Records from a data collection

def execNonaudioHoldEnd (rx : BitVec 4) (pair : BitVec 5) (s : State) : Host.Outcome State Fault Refusal :=
  s.act (fun c =>
    let k := rx.toNat
    let i := pair.toNat
    if 12 ≤ k then c
    else
      let x := c.rx k
      let p := Map.get rxPair0 x.pairs i
      if p.burst && decide (c.naHold k ≤ p.since) then
        let na := (Map.get rxCh0 x.chans (2 * i)).na || (Map.get rxCh0 x.chans (2 * i + 1)).na
        let c1 := c.setRx k { x with pairs := Map.put rxPair0 x.pairs i { p with burst := false, muted := na } }
        if k < 8 then c1.aesFlags k else c1.madiMutes k
      else c)

def execReceiverLockLoss (rx : BitVec 4) (s : State) : Host.Outcome State Fault Refusal :=
  s.act (fun c => if rx.toNat < 12 ∧ c.rxEn rx.toNat then c.rxLoseLock rx.toNat else c)

/-- Even parity: 1 where the number of ones in bits 4 to 30 is odd. -/
def parityOf (w : Nat) : Nat := (List.range 27).foldl (fun n i => if w.testBit (i + 4) then 1 - n else n) 0

/-- Bits 4 to 31 of a subframe in place: the audio bits 23:0 of a sample, V, U = 0, C and even parity (R379, R382). -/
def subBits (v : Word) (vbit cbit : Bool) : Nat :=
  let w := (v.toNat / 256) * 16 + ofFlag vbit * 2 ^ 28 + ofFlag cbit * 2 ^ 30
  w + parityOf w * 2 ^ 31

/-- Bit `pos` of a channel status block. -/
def csBit (cs : List Byte) (pos : Nat) : Bool := (cs.getD (pos / 8) 0).getLsbD (pos % 8)

/-- A MADI subframe: channel `i` of the frame that stands at position `pos` of the block (MADI). -/
def madiSub (i pos : Nat) (cs : List Byte) (v : Word) : Word :=
  BitVec.ofNat 32 (ofFlag (i == 0) + 2 + 4 * (i % 2) + 8 * ofFlag (pos == 0) + subBits v false (csBit cs pos))

/-- The subframes of the frame that begins now (R382): in S/MUX mode channel 2k carries the sample presented at the boundary
before and channel 2k + 1 the one presented at this one. An armed transmitter sends zeros (R369). -/
def Chip.madiLine (c : Chip) (m : Nat) (x : TxPort) (smux : Bool) : List Word :=
  let n := (c.portChans 4 m).2
  let now (i : Nat) : Word := if c.portEn 4 m then (c.outCh (0x4300 + 64 * m + i)).presented.v else 0
  let was (i : Nat) : Word := if c.portEn 4 m then x.before.getD i 0 else 0
  (List.range (if smux then 2 * n else n)).map (fun j =>
    madiSub j x.pos x.cs (if smux then (if j % 2 = 0 then was (j / 2) else now (j / 2)) else now j))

Exercise
Output every entry exactly.

Task solution
def execNonaudioHoldEnd (rx : BitVec 4) (pair : BitVec 5) (s : State) : Host.Outcome State Fault Refusal :=
  s.act (fun c =>
    let k := rx.toNat
    let i := pair.toNat
    if 12 ≤ k then c
    else
      let x := c.rx k
      let p := Map.get rxPair0 x.pairs i
      if p.burst && decide (c.naHold k ≤ p.since) then
        let na := (Map.get rxCh0 x.chans (2 * i)).na || (Map.get rxCh0 x.chans (2 * i + 1)).na
        let c1 := c.setRx k { x with pairs := Map.put rxPair0 x.pairs i { p with burst := false, muted := na } }
        if k < 8 then c1.aesFlags k else c1.madiMutes k
      else c)

def execReceiverLockLoss (rx : BitVec 4) (s : State) : Host.Outcome State Fault Refusal :=
  s.act (fun c => if rx.toNat < 12 ∧ c.rxEn rx.toNat then c.rxLoseLock rx.toNat else c)

/-- Even parity: 1 where the number of ones in bits 4 to 30 is odd. -/
def parityOf (w : Nat) : Nat := (List.range 27).foldl (fun n i => if w.testBit (i + 4) then 1 - n else n) 0

/-- Bits 4 to 31 of a subframe in place: the audio bits 23:0 of a sample, V, U = 0, C and even parity (R379, R382). -/
def subBits (v : Word) (vbit cbit : Bool) : Nat :=
  let w := (v.toNat / 256) * 16 + ofFlag vbit * 2 ^ 28 + ofFlag cbit * 2 ^ 30
  w + parityOf w * 2 ^ 31

/-- Bit `pos` of a channel status block. -/
def csBit (cs : List Byte) (pos : Nat) : Bool := (cs.getD (pos / 8) 0).getLsbD (pos % 8)

/-- A MADI subframe: channel `i` of the frame that stands at position `pos` of the block (MADI). -/
def madiSub (i pos : Nat) (cs : List Byte) (v : Word) : Word :=
  BitVec.ofNat 32 (ofFlag (i == 0) + 2 + 4 * (i % 2) + 8 * ofFlag (pos == 0) + subBits v false (csBit cs pos))

/-- The subframes of the frame that begins now (R382): in S/MUX mode channel 2k carries the sample presented at the boundary
before and channel 2k + 1 the one presented at this one. An armed transmitter sends zeros (R369). -/
def Chip.madiLine (c : Chip) (m : Nat) (x : TxPort) (smux : Bool) : List Word :=
  let n := (c.portChans 4 m).2
  let now (i : Nat) : Word := if c.portEn 4 m then (c.outCh (0x4300 + 64 * m + i)).presented.v else 0
  let was (i : Nat) : Word := if c.portEn 4 m then x.before.getD i 0 else 0
  (List.range (if smux then 2 * n else n)).map (fun j =>
    madiSub j x.pos x.cs (if smux then (if j % 2 = 0 then was (j / 2) else now (j / 2)) else now j))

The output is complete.